In the present invention, the molar concentration of the salting liquid is preferably 2.5mol/L.
In the present invention, the salting liquid is preferably sodium-chloride water solution, when the carbon-based material is to pass through the suction filtration
Made from method when the graphene oxide membrane of the partial reduction, the molar concentration of the sodium-chloride water solution is preferably 1.0~
4.0mol/L, such as 1.0mol/L, 1.5mol/L, 2.0mol/L, 2.5mol/L, 3.0mol/L, 4.0mol/L;When described carbon-based
When material is the graphene oxide membrane as made from the drop-coating, the molar concentration of the sodium-chloride water solution is preferably
For 2.5~4.5mol/L, such as 2.5mol/L, 4.0mol/L, 4.5mol/L.
In the present invention, the time of the immersion is preferably 0.5 hour.
On the basis of common knowledge of the art, above-mentioned each optimum condition, can any combination to get each preferable reality of the present invention
Example.
The reagents and materials used in the present invention are commercially available.

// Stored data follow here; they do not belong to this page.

theorem Grid.row_setRow (g : Grid) {r i : Nat} (hr : r < 64) (hi : i < 64) (v : Row) :
    (g.setRow r v).row i = if i = r then v else g.row i := by
  simp [Grid.row, Grid.setRow, Vector.getElem_set, Nat.mod_eq_of_lt hr, Nat.mod_eq_of_lt hi, eq_comm]

/-- The grid with the rows of a list written in order. -/
def Grid.setRows (g : Grid) (l : List (Nat × Row)) : Grid := l.foldl (fun g p => g.setRow p.1 p.2) g

@[simp] theorem Grid.foldl_setRow (g : Grid) (l : List (Nat × Row)) : l.foldl (fun g p => g.setRow p.1 p.2) g = g.setRows l := rfl
@[simp] theorem Grid.setRows_flags (g : Grid) (l : List (Nat × Row)) : (g.setRows l).flags = g.flags :=
  foldl_keeps Grid.flags (fun g (p : Nat × Row) => g.setRow p.1 p.2) (fun _ _ => rfl) l g
@[simp] theorem Grid.setRows_gens (g : Grid) (l : List (Nat × Row)) : (g.setRows l).gens = g.gens :=
  foldl_keeps Grid.gens (fun g (p : Nat × Row) => g.setRow p.1 p.2) (fun _ _ => rfl) l g

theorem Grid.setRows_cons (g : Grid) (p : Nat × Row) (l : List (Nat × Row)) :
    g.setRows (p :: l) = (g.setRow p.1 p.2).setRows l := rfl

/-- Rows given as a function of their number: each row of the list holds its value, every other row is kept. -/
theorem Grid.row_setRows (v : Nat → Row) {i : Nat} (hi : i < 64) :
    ∀ (rows : List Nat) (g : Grid), (∀ r ∈ rows, r < 64) →
      (g.setRows (rows.map fun r => (r, v r))).row i = if i ∈ rows then v i else g.row i
  | [], _, _ => rfl
  | r :: rows, g, h => by
    obtain ⟨hr, hrows⟩ := List.forall_mem_cons.mp h
    have rest := Grid.row_setRows v hi rows (g.setRow r (v r)) hrows
    rw [List.map_cons, Grid.setRows_cons, rest, g.row_setRow hr hi]
    by_cases hir : i = r
    · subst hir; simp
    · simp [hir]

/-! ### The cells of a target (Table 11.1) -/

theorem mem_mRows (shp : Word) (t : BitVec 2) (r : Nat) :
    r ∈ mRows shp t ↔ (mTarget shp t).1 ≤ r ∧ r < (mTarget shp t).1 + (mTarget shp t).2.1 := by
  have rows : mRows shp t = (List.range (mTarget shp t).2.1).map fun i => (mTarget shp t).1 + i := rfl
  rw [rows, List.mem_map]
  simp only [List.mem_range]
  constructor
  · rintro ⟨i, hi, rfl⟩; omega
  · intro h; exact ⟨r - (mTarget shp t).1, by omega, by omega⟩

/-- The four target codes. -/
theorem target_cases (t : BitVec 2) : t = 0 ∨ t = 1 ∨ t = 2 ∨ t = 3 := by
  revert t; decide

/-- A legal deckle lies in the grid, as the other targets do. -/
theorem lt_of_mem_mRows {s : State} (hd : s.deckleOk) {t : BitVec 2} {r : Nat} (h : r ∈ mRows s.slot.pkt.shp t) : r < 64 := by
  obtain ⟨-, rows, -, -⟩ := hd
  rw [mem_mRows] at h
  obtain rfl | rfl | rfl | rfl := target_cases t <;> simp [mTarget] at h <;> omega

/-- A cell of the grid lies in a target when its row is one of the target's and its column is below the target's count. -/
theorem inTarget_iff (shp : Word) (t : BitVec 2) {r c : Nat} (hr : r < 64) (hc : c < 64) :
    inTarget shp t r c = true ↔ r ∈ mRows shp t ∧ c < (mTarget shp t).2.2 := by
  rw [mem_mRows]
  obtain rfl | rfl | rfl | rfl := target_cases t <;> simp [inTarget, mTarget] <;> omega

/-- The target's rows with the target's columns replaced are the target's cells replaced. -/
theorem Grid.ite_mem_mRows_mapCols (g : Grid) (shp : Word) (t : BitVec 2) (f : Nat → Cell → Cell) {r c : Nat} (hr : r < 64)
    (hc : c < 64) : (if r ∈ mRows shp t then ((g.row r).mapCols (mTarget shp t).2.2 f).at c else g.cell r c) =
      if inTarget shp t r c then f c (g.cell r c) else g.cell r c := by
  have target := inTarget_iff shp t hr hc
  rw [Row.at_mapCols _ _ _ hc, ← Grid.cell_eq]
  by_cases row : r ∈ mRows shp t
  · rw [if_pos row]
    exact ite_congr (propext (target.trans (and_iff_right row)).symm) (fun _ => rfl) fun _ => rfl
  · rw [if_neg row, if_neg fun h => row (target.mp h).1]

/-! ### An M slot that reads no format -/

theorem State.mSlot_access {s : State} (h : s.slot.side = .access) (i : Instr) (perform : GridPkt → Option Cell → Grid → Grid) :
    s.mSlot i (fun _ => none) perform =
      .next (s.modSlot (fun c => { c with pkt := { c.pkt with m := some ⟨i, c.word, c.lit⟩ } })) := by
  rw [State.mSlot, h]

theorem State.mSlot_grid {s : State} (h : s.slot.side = .grid) (i : Instr) (err : Word → Option FmtDetail)
    (perform : GridPkt → Option Cell → Grid → Grid) :
    s.mSlot i err perform = .next (s.modGrid s.cur (fun _ => perform s.slot.pkt s.slot.lit s.me.grid)) := by
  rw [State.mSlot, h]; rfl

/-! ### The write cycle of an M slot that rewrites whole rows (R233) -/

section Dirty
variable (l : List Nat) (g : Grid)

@[simp] theorem Grid.foldl_markDirty_cells : (l.foldl Grid.markDirty g).cells = g.cells :=
  foldl_keeps Grid.cells Grid.markDirty (fun _ _ => rfl) l g
@[simp] theorem Grid.foldl_markDirty_flags : (l.foldl Grid.markDirty g).flags = g.flags :=
  foldl_keeps Grid.flags Grid.markDirty (fun _ _ => rfl) l g
@[simp] theorem Grid.foldl_markDirty_gens : (l.foldl Grid.markDirty g).gens = g.gens :=
  foldl_keeps Grid.gens Grid.markDirty (fun _ _ => rfl) l g

end Dirty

The positive effect of the present invention is that:
Method for crystallising of the invention can make unsaturated salting liquid that crystallization be precipitated at normal temperatures and pressures, and the desalination for reaching water is net
The purpose of change.
Detailed description of the invention
Fig. 1 is the graphene film in the embodiment of the present invention 1 and 2, wherein (A) is suction method preparation in the embodiment of the present invention 1
With filter membrane support graphene oxide membrane, (B) be the embodiment of the present invention 1 in suction method preparation partial reduction oxidation stone
Black alkene film, (C) are the graphene oxide membrane of drop-coating preparation in the embodiment of the present invention 2 independently supported.
Fig. 2 is that the XRD of the graphene oxide membrane of the partial reduction in the embodiment of the present invention 1 after salting liquid immersion detects figure.
Fig. 3 is the XRD detection of the graphene oxide filter membrane independently supported in the embodiment of the present invention 2 after salting liquid immersion
Figure.
Fig. 4 is that the WAXS of the graphene oxide membrane of the partial reduction in the embodiment of the present invention 1 after salting liquid immersion detects figure.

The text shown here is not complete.